When I bought my 98' last year it had 31K miles and got it out the door for nine grand. How much millage did your 98' have?


----------



## Gimp (Jun 9, 2002)

Save those pictures! If you're like any of us, the car won't look like that ever again!! But hopefully that's a good thing! Enjoy it, we have!

Tim


----------



## se7enty7 (Jun 18, 2002)

I got a decent deal on mine as well... 5 grand, 50k, bought about 3 or 4 months ago....


----------



## azkicker0027 (May 31, 2002)

i bought my red one during the summer of '99, for 12 grand out the door, and only with 81 miles, and it definately doesn't look like anything when i first got her......


----------



## psteng19 (May 4, 2002)

Welcome rbloedow from ATOT... err... NissanForums


----------



## andre (Apr 30, 2002)

Timbo said:


> *Save those pictures! If you're like any of us, the car won't look like that ever again!! But hopefully that's a good thing! Enjoy it, we have!
> 
> Tim *


Thats so true. I only wanted rims too...now I'm up to my waist in mods.  Welcome


----------



## aphex4000 (Oct 9, 2002)

Wow, looks great!!! Is that a center armrest I see? Oh, how i envy you! Save up for the swap and keep us posted on your mods!


----------



## rbloedow (Nov 2, 2002)

psteng19 said:


> *Welcome rbloedow from ATOT... err... NissanForums *


AHHHHHHH! I'm being stalked!!!!!!!!!!!!!!!!!!   

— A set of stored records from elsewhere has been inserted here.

/-- One already found bad stays as it is. -/
theorem macAbort_again {u : State} {f : Nat} {c : AbortCause} {x : Frame} (hx : sfind u.frames f = some x) (h : x.aborted.isSome = true) :
    u.macAbort f c = u := by
  simp only [State.macAbort, hx, h, Bool.or_true, if_true]

/-- A frame past its END waits for no bytes. -/
theorem endWaiting_of_ended {u : State} {f : Nat} {x : Frame} (hx : sfind u.frames f = some x) (h : x.phase = .ended) : u.endWaiting f = u := by
  simp only [State.endWaiting, hx, h]

/-- A frame whose engine runs ends at the engine's next boundary. -/
theorem endWaiting_of_running {u : State} {f k : Nat} {x : Frame} {e : Engine} (hx : sfind u.frames f = some x) (h : x.phase = .parsing k)
    (he : sfind u.engines (x.pl * 8 + k) = some e) (hw : e.waitW = false) : u.endWaiting f = u := by
  simp only [State.endWaiting, hx, h, he, hw, Bool.false_and, Bool.false_eq_true, if_false]

/-- Past its END and not yet admitted a frame whose bytes pass its buffer is marked. -/
theorem overrunFrame_of_ended {u : State} {f : Nat} {x : Frame} (h : x.phase = .ended) :
    u.overrunFrame f x = { u.bump .BUF_OVERRUN x.port with frames := sset u.frames f { x with overrun := true } } := by
  unfold State.overrunFrame
  split <;> simp_all

/-- Settles O9 (R104, R139, R319, R849): MAC_ABORT marks a frame once, BUF_OVERRUN stores what fits, and 516 bytes end the waits for a frame. -/
theorem longFramesInReception : Obligations.LongFramesInReception := by
  refine ⟨?abort, ?bytes, ?window⟩
  case abort =>
    intro dt f c s u v x hu hx htail hport hv
    subst hu
    have hexec : exec (.macAbort dt f c) s = .next (State.settle (((s.advance dt).macAbort f c).endWaiting f)) := rfl
    have hself : ∀ y, sfind (State.frames { v with frames := sset (s.advance dt).frames f y }) f = some y := fun y => sfind_sset_self _ _ _
    rw [hexec]
    refine ⟨fun hfirst hphase => ?_, fun k e hfirst hphase he hw => ?_, fun hagain hphase => ?_⟩
    · rw [macAbort_marks hx htail hport hfirst hv (.inl hphase), endWaiting_of_ended (hself { x with aborted := some c, count := [] }) hphase]
    · have hengine : sfind v.engines (x.pl * 8 + k) = some e := by
        rw [hv, countPairs_engines]
        exact he
      rw [macAbort_marks hx htail hport hfirst hv (.inr ⟨k, hphase⟩), endWaiting_of_running (hself { x with aborted := some c, count := [] }) hphase hengine hw]
    · rw [macAbort_again hx hagain, endWaiting_of_ended hx hphase]
  case bytes =>
    intro dt f id more s u x hu hx htail hbuf hgood
    subst hu
    have hexec : exec (.bufOverrun dt f more) s = execBufOverrun dt f more s := rfl
    have hpresent : ¬ (x.tail || x.buf.isNone) = true := by simp [htail, hbuf]
    rw [hexec]
    simp only [execBufOverrun, hx, if_neg hpresent, if_neg (ne_true_of_eq_false hgood), congrArg (Option.getD · 0) hbuf, Option.getD_some, finish_eq]
    refine ⟨fun hfits => ?_, fun hpast hphase => ?_⟩
    · rw [if_pos hfits, modFrame_of_sfind hx]
    · rw [if_neg (Nat.not_le.mpr hpast), overrunFrame_of_ended (x := { x with bytes := x.bytes ++ more }) hphase]
  case window =>
    intro dt f more s u v x hu hx htail hv
    subst hu
    have hexec : exec (.parseWindowWaitEnd dt f more) s = execParseWindowWaitEnd dt f more s := rfl
    rw [hexec]
    simp only [execParseWindowWaitEnd, hx, if_neg (ne_true_of_eq_false htail), List.length_append, ← hv, finish_eq]
    refine ⟨fun henough => ?_, fun hfew => ?_⟩
    · rw [if_neg (Nat.not_lt.mpr henough)]
    · rw [if_pos hfew]

/-! ## Links (R37 to R39, R44, R50) -/

theorem sget_sset_self {α : Type} (m : Sparse α) (d : α) (i : Nat) (x : α) : sget (sset m i x) d i = x := by
  rw [sget, sfind_sset_self, Option.getD_some]

/-- A port that may come up: its peer decides. -/
theorem tryUp_of_ready {u v : State} {p : Nat} {x : Port} {y : LinkPeer} (hx : sget u.ports {} p = x) (hpeer : x.peer = some y)
    (hv : v = u.setReg .PORT_STATUS p 0 (putBits (u.reg .PORT_STATUS p 0) 2 1 (b2n (u.portExists p && !u.fecOk p))))
    (hlink : v.linkUp p = false) (hexists : v.portExists p = true) (henable : v.flag F.PORT_CFG.ENABLE p = true) (hfec : v.fecOk p = true)
    (hdown : x.down = false) (hgate : v.pwr.gated.contains (portPl p) = false) :
    u.tryUp p = if !v.peerMatches p y then v
      else if y.half then v.setReg .PORT_STATUS p 0 (v.reg .PORT_STATUS p 0 ||| 2)
      else State.irqSignal ((v.setReg .PORT_STATUS p 0 (1 + 32 * y.speed + (v.reg .PORT_STATUS p 0 &&& 16))).txEnds p) (128 + p) true := by
  unfold State.tryUp
  simp only [← hv, hx, hlink, hexists, henable, hfec, hdown, hgate, hpeer, Bool.not_true, Bool.or_self, Bool.false_eq_true, if_false]

/-- SGMII_SPEED_CHANGE on a link that is up, with no frame to abort: full duplex takes the rate, half duplex takes the link down (R38, R39). -/
theorem execSgmiiSpeedChange_up {dt : Nat} {p : Fin 40} {s told : State} {x : Port} {speed : Nat} {half : Bool} (hx : x = sget (s.advance dt).ports {} p)
    (hsgmii : (s.advance dt).sgmii p = true) (hlink : (s.advance dt).linkUp p = true) (hlo : 1 ≤ speed) (hhi : speed ≤ 3)
    (htold : told = { s.advance dt with ports := sset (s.advance dt).ports p { x with
      peer := x.peer.map fun (y : LinkPeer) => { y with speed := speed, half := half } } }) :
    execSgmiiSpeedChange dt p speed half false none s = .next (State.settle (if half then
      (told.linkLost p).setReg .PORT_STATUS p 0 ((told.linkLost p).reg .PORT_STATUS p 0 ||| 2) else told.setFld F.PORT_STATUS.RATE p speed)) := by
  have hvalid : ¬ (!(s.advance dt).sgmii p || decide (speed < 1) || decide (speed > 3)) = true := by
    simp only [hsgmii, Bool.not_true, Bool.false_or, Bool.or_eq_true, decide_eq_true_eq]
    omega
  have hup : told.linkUp p = true := by
    subst htold
    exact hlink
  simp only [execSgmiiSpeedChange, if_neg hvalid, ← hx, ← htold, hup, Bool.not_true, Bool.false_eq_true, if_false, State.speedAborts, finish_eq]
  cases half <;> rfl

/-- Settles O10 (R37 to R39, R44, R50): a peer is noted and the link tried, and a lost link runs the port-down effects. -/
theorem linkEventsSetPortStatus : Obligations.LinkEventsSetPortStatus := by
  intro dt p s u x hu hx
  subst hu
  refine ⟨fun y v hv hfec hexists henable hfecv hdown hlink hgate => ?_, ?_, fun speed hsgmii hlink hlo hhi => ⟨?_, fun v hv => ?_⟩⟩
  · have hnoFault : b2n ((s.advance dt).portExists p && !(s.advance dt).fecOk p) = 0 := by simp [hfec, b2n]
    have htry := tryUp_of_ready (u := { s.advance dt with ports := sset (s.advance dt).ports p { x with peer := some y } })
      (x := { x with peer := some y }) (y := y) (v := v) (sget_sset_self _ _ _ _) rfl
      (hv.trans (by rw [← hnoFault]; rfl)) hlink hexists henable hfecv hdown hgate
    have hexec : exec (.linkUp dt p y.speed y.toPeerMode) s =
        .next (State.settle (State.tryUp { s.advance dt with ports := sset (s.advance dt).ports p { x with peer := some y } } p)) := by
      rw [hx]
      rfl
    rw [hexec, htry]
    refine ⟨fun hmatch hfull => ?_, fun hmatch hhalf => ?_, fun hdiffers => ?_⟩
    · simp only [hmatch, hfull, Bool.not_true, Bool.false_eq_true, if_false]
    · simp only [hmatch, hhalf, Bool.not_true, Bool.false_eq_true, if_false, if_true]
    · simp only [hdiffers, Bool.not_false, if_true]
  · rw [hx]
    rfl
  · exact execSgmiiSpeedChange_up (half := false) hx hsgmii hlink hlo hhi rfl
  · subst hv
    exact execSgmiiSpeedChange_up (half := true) hx hsgmii hlink hlo hhi rfl

/-! ## Flow control and low-power idle (R55, R56, R60, R62) -/

/-- A fold over the first numbers whose steps do nothing but at one of them. -/
theorem foldl_range_single {α : Type} (g : α → Nat → α) (a : α) {n m : Nat} (hn : n < m) (hskip : ∀ b j, j ≠ n → g b j = b) :
    (List.range m).foldl g a = g a n := by
  have hbefore : ∀ k, k ≤ n → (List.range k).foldl g a = a := by
    intro k hk
    induction k with
    | zero => rfl
    | succ k ih => rw [List.range_succ, List.foldl_append, ih (by omega), List.foldl_cons, List.foldl_nil, hskip _ _ (by omega)]
  induction m with
  | zero => omega
  | succ m ih =>
    rw [List.range_succ, List.foldl_append, List.foldl_cons, List.foldl_nil]
    by_cases h : n = m
    · rw [← h, hbefore n (Nat.le_refl n)]
    · rw [ih (by omega), hskip _ _ (Ne.symm h)]

theorem bit_two_pow (n j : Nat) : bit (2 ^ n) j = decide (n = j) := Nat.testBit_two_pow
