-- ==== Sys2Proof/Tests/Slice0.lean ====
section
/-! SUPPORT. Tests of the model on the spec's own words and vectors (95_test_vectors.md), and for each statement with
hypotheses a witness that meets them, clause by clause. -/

namespace Sys2Proof.Tests
open Sys2Proof Sys2Proof.Machine

/-! ### Helpers -/

/-- The `n` bytes of a number as it is written in hex, byte 0 first. -/
def hex (n v : Nat) : Bytes := (List.range n).map fun i => BitVec.ofNat 8 (v >>> (8 * (n - 1 - i)))

/-- `n` bytes `0, 1, 2, ...`. -/
def ramp (n : Nat) : Bytes := (List.range n).map fun i => BitVec.ofNat 8 i

/-- From reset, with these values loaded, the command responds `resp` and leaves `v` in its destination. -/
def answers (i : Instr) (l : List (BufIx × Bytes)) (resp : Byte) (v : Bytes) : Bool :=
  match exec i (State.holding l) with
  | .next t => t.returned == [some resp] && t.status == resp && t.value i.dest == v
  | _ => false

/-- From reset, the host's actions performed in order return these bytes. -/
def transacts (acts : List HostAction) (results : List (Option Byte)) : Bool :=
  match Host.Core.run Sys2Proof.core acts.length { State.reset with pending := acts } with
  | .next t => t.returned == results && t.pending == []
  | _ => false

/-- Values of `a` and `b` bytes in `b1` and `b2`. -/
def loaded (a b : Nat) : State := State.holding [(1, ramp a), (2, ramp b)]

/-- `s` under a `RejectKey` that rejects exactly this key. -/
def rejecting (s : State) (k : Bytes) : State := { s with rejectedKeys := [k] }

/-! ### Well-formedness: a word each check refuses (95_test_vectors.md 2.1) -/

theorem test_wf_opcode_zero : opAssigned 0x0FF8 = false ∧ wordWellFormed 0x0FF8 = false := by decide
theorem test_wf_opcode_ten : opAssigned 0xA000 = false ∧ wordWellFormed 0xA000 = false := by decide
theorem test_wf_zero_field : zeroClear 0x2651 = false ∧ wordWellFormed 0x2651 = false := by decide
theorem test_wf_zero2_field : zero2Clear 0x1448 = false ∧ wordWellFormed 0x1448 = false := by decide
theorem test_wf_accepts : wordWellFormed 0x1000 = true ∧ wordWellFormed 0x9FF8 = true := by decide

/-! ### Decoding and encoding: the words of 95_test_vectors.md 2.1 and section 3, bit by bit -/

theorem test_decode_kexp : decode 0b0001_010_001_000_000 = .ok (.kexp 2 1) := by decide
theorem test_decode_tenc : decode 0b0010_011_001_010_000 = .ok (.tenc 3 1 2) := by decide
theorem test_decode_tdec : decode 0b0011_011_001_010_000 = .ok (.tdec 3 1 2) := by decide
theorem test_decode_xor : decode 0b0100_011_001_010_000 = .ok (.xor 3 1 2) := by decide
theorem test_decode_mski : decode 0b0101_100_001_000_000 = .ok (.mski 4 1) := by decide
theorem test_decode_mskr : decode 0b0110_101_001_000_000 = .ok (.mskr 5 1) := by decide
theorem test_decode_ipek : decode 0b0111_010_000_001_000 = .ok (.ipek 2 0 1) := by decide
theorem test_decode_skr : decode 0b1000_011_010_001_000 = .ok (.skr 3 2 1) := by decide
theorem test_decode_dtk : decode 0b1001_011_010_001_000 = .ok (.dtk 3 2 1) := by decide
theorem test_decode_encd : decode 0x2AE0 = .ok (expandEncd 5 3 4) := by decide
theorem test_decode_decd : decode 0x3CE8 = .ok (expandDecd 6 3 5) := by decide

theorem test_encode :
    encode (.kexp 1 1) = 0x1240 ∧ encode (.tenc 5 4 2) = 0x2B10 ∧ encode (.tdec 6 3 5) = 0x3CE8 ∧
    encode (.xor 4 0 7) = 0x4838 ∧ encode (.mski 3 2) = 0x5680 ∧ encode (.mskr 3 1) = 0x6640 ∧
    encode (.ipek 6 0 1) = 0x7C08 ∧ encode (.skr 4 4 3) = 0x8918 ∧ encode (.dtk 5 0 1) = 0x9A08 := by decide

theorem test_decode_rejects_by_name :
    decode 0xFFF8 = .error .unassignedOpcode ∧ decode 0x0000 = .error .unassignedOpcode ∧
    decode 0x1447 = .error .zeroFieldSet ∧ decode 0x5878 = .error .zero2FieldSet ∧
    decode 0x6A48 = .error .zero2FieldSet := by decide

theorem test_decodeTableWord :
    decodeTableWord 16 0x9688 = some (.dtk 3 2 1) ∧ decodeTableWord 16 0xA000 = none ∧
    decodeTableWord 32 0x19688 = none := by decide

/-- The word placed for the next step is the word that step runs, and nothing else is changed. -/
theorem test_withFetchWord_runs :
    (match step (State.reset.withFetchWord 16 0x5440) with
      | .next t => t.returned == [some 5] && t.pending == []
      | _ => false) = true := by decide

theorem test_assembly : assemblyText (.tenc 3 1 2) = "TENC b3, b1, b2" ∧ assemblyText (.kexp 2 1) = "KEXP b2, b1" := by
  decide +kernel

/-! ### The commands (95_test_vectors.md 2.2 to 2.8) -/

theorem test_kexp_in_place :
    answers (.kexp 1 1) [(1, hex 16 0x0123456789ABCDEFFEDCBA9876543210)] 0
      (hex 24 0x0123456789ABCDEFFEDCBA98765432100123456789ABCDEF) = true := by decide +kernel

theorem test_kexp_fifteen : answers (.kexp 2 1) [(1, ramp 15), (2, [7])] 1 [7] = true := by decide +kernel

/-- Row 6, a key with three different parts. -/
theorem test_tenc_triple_length :
    answers (.tenc 3 1 2) [(1, hex 24 0x0123456789ABCDEF23456789ABCDEF01456789ABCDEF0123),
      (2, hex 8 0x5468652071756663)] 0 (hex 8 0xA826FD8CE53B855F) = true := by decide +kernel

theorem test_tenc_block_nine : answers (.tenc 3 1 2) [(1, ramp 16), (2, ramp 9)] 2 [] = true := by decide +kernel

/-- Row 6. -/
theorem test_tdec_triple_length :
    answers (.tdec 3 1 2) [(1, hex 24 0x0123456789ABCDEF23456789ABCDEF01456789ABCDEF0123),
      (2, hex 8 0x5468652071756663)] 0 (hex 8 0x6725870A7B3A3BAE) = true := by decide +kernel

/-- Row 1, into the block's own buffer. -/
theorem test_tdec_in_place :
    answers (.tdec 2 1 2) [(1, hex 16 0x0123456789ABCDEFFEDCBA9876543210), (2, hex 8 0xFFFF9876543210E0)] 0
      (hex 8 0x4C71B25058B51975) = true := by decide +kernel

theorem test_xor : answers (.xor 1 1 2) [(1, hex 8 0xFEDCBA9876543210), (2, hex 8 0xC0C0C0C000000000)] 0
    (hex 8 0x3E1C7A5876543210) = true := by decide +kernel

theorem test_xor_lengths : answers (.xor 3 1 2) [(1, hex 2 0x0123), (2, hex 3 0x012345)] 3 [] = true := by
  decide +kernel

theorem test_mski_long : answers (.mski 4 1) [(1, hex 24 0x00112233445566778899AABBCCDDEEFF0011223344556677)] 0
    (hex 8 0x0011223344556660) = true := by decide +kernel

theorem test_mski_short : answers (.mski 4 1) [(1, hex 7 0xFFFF9876543210)] 5 [] = true := by decide +kernel

theorem test_mskr_device_bit : answers (.mskr 5 1) [(1, hex 8 0x0000000000200000)] 0 (hex 8 0x0000000000200000) = true := by
  decide +kernel

theorem test_mskr_ten : answers (.mskr 5 1) [(1, hex 10 0xFFFF9876543210FFFFFF)] 0 (hex 8 0x9876543210E00000) = true := by
  decide +kernel

theorem test_ipek_device_bit :
    answers (.ipek 3 1 2) [(1, hex 16 0x0123456789ABCDEFFEDCBA9876543210), (2, hex 10 0xFFFF9876543210C00001)] 0
      (hex 16 0xEE98016E749377B3560844ADAD6C555B) = true := by decide +kernel

/-- The BDK used as its own 16-byte KSN. -/
theorem test_ipek_same_source :
    answers (.ipek 3 1 1) [(1, hex 16 0x0123456789ABCDEFFEDCBA9876543210)] 0
      (hex 16 0x8FADC73C286EA1D49B02F011575ECB77) = true := by decide +kernel

theorem test_skr_in_place :
    answers (.skr 1 1 2) [(1, hex 16 0x6AC292FAA1315B4D858AB3A3D7D5933A), (2, hex 10 0x00009876543210E00001)] 0
      (hex 16 0x7EC20B6363CEC165D70C25803138581D) = true := by decide +kernel

theorem test_skr_key_before_ksn : answers (.skr 3 1 2) [(1, ramp 8), (2, ramp 2)] 1 [] = true := by decide +kernel

/-- Counter `0x100000`: the highest counter bit, two rounds. -/
theorem test_dtk_highest_bit :
    answers (.dtk 3 1 2) [(1, hex 16 0x6AC292FAA1315B4D858AB3A3D7D5933A), (2, hex 10 0xFFFF9876543210F00000)] 0
      (hex 16 0xBC414A31393FFA13820EF3FB869B12DB) = true := by decide +kernel

theorem test_dtk_ksn_nine : answers (.dtk 3 1 2) [(1, ramp 16), (2, ramp 9)] 5 [] = true := by decide +kernel

/-! ### The port (95_test_vectors.md 2.9) and the directives -/

theorem test_port :
    transacts [.read 0x018, .write 0x040 0xAB, .read 0x040, .write 0x058 0x18, .read 0x058, .write 0x058 0x19,
        .read 0x058, .write 0x058 0xFF, .read 0x058, .write 0x058 0x00, .read 0x040, .write 0x01F 0x55, .read 0x01F,
        .write 0x100 0xFF, .read 0x100, .write 0x150 0x12, .read 0x150, .read 0x1FF, .read 0x0F8]
      [some 0, none, some 0xAB, none, some 0x18, none, some 0x18, none, some 0x18, none, some 0xAB, none, some 0, none,
        some 0, none, some 0, some 0, some 0] = true := by decide +kernel

theorem test_status_read_after_error :
    transacts [.issue 0xFFFF, .read 0x100, .issue 0x4000, .read 0x100] [some 6, some 6, some 0, some 0] = true := by
  decide +kernel

theorem test_load_then_command :
    transacts ((loadActions 2 (hex 7 0xFFFF9876543210)).getD [] ++ [.write 0x058 0x08, .issue 0x5680] ++
        readLengthActions 3 ++ readByteActions 3 8)
      (List.replicate 9 none ++ [some 0, some 8] ++ (hex 8 0xFFFF987654321000).map some) = true := by decide +kernel

theorem test_load_too_long : loadActions 0 (ramp 25) = none := by decide

/-! ### Single DES (40_des_algorithm.md R104; 95_test_vectors.md 2.3) -/

theorem test_des : desE (hex 8 0x3000000000000000) (hex 8 0x1000000000000001) = hex 8 0x958E6E627A05557B := by
  decide +kernel

/-! ### Witnesses: words, steps and transactions -/

theorem test_witness_DecodeOfEncodeIsTheCommand : (Instr.dtk 7 7 7).wellFormed = true := by decide

theorem test_witness_EncodeOfDecodeIsTheWord : decode 0x9FF8 = .ok (.dtk 7 7 7) ∧ decode 0x1000 = .ok (.kexp 0 0) := by
  decide

theorem test_witness_MaskAndMatchDecideTheCommand :
    (0x6A40#16 &&& 0xF03F#16 = 0x6000#16 ∧ (5 : BufIx).val = 0x6A40 / 512 % 8 ∧ (1 : BufIx).val = 0x6A40 / 64 % 8) ∧
    (0x9FF8#16 &&& 0xF007#16 = 0x9000#16 ∧ (7 : BufIx).val = 0x9FF8 / 512 % 8 ∧ (7 : BufIx).val = 0x9FF8 / 8 % 8) := by
  decide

Oh well, it's boosts my ego  It's good to see a fellow Anandtecher!


----------



## JT200SX-N-FX (May 30, 2002)

Nice, If you ever sell the armrest, hit me up!


----------



## rbloedow (Nov 2, 2002)

JT200SX-N-FX said:


> *Nice, If you ever sell the armrest, hit me up! *


NEVAR [email protected]!!!!!!!


----------



## JT200SX-N-FX (May 30, 2002)

*DAMN*

It was worth a try.


----------



## Platinum200 (Aug 20, 2002)

$6,000????... 
umm, Is that not a little high??
My 1997 200 sx se was marked at $4,900, but I paid cash and got it for $4,200... no scratches, dents, engine problems etc...
you have a nice car and color though


----------



## aphex4000 (Oct 9, 2002)

Wow Platinum200, when did you make the purchase and how many miles were on the odometer at the time?


----------



## se7enty7 (Jun 18, 2002)

again... I got my 98 with about 58k for 5 out the door


----------



## Guest (Nov 17, 2002)

Nice car and welcome to the community.


----------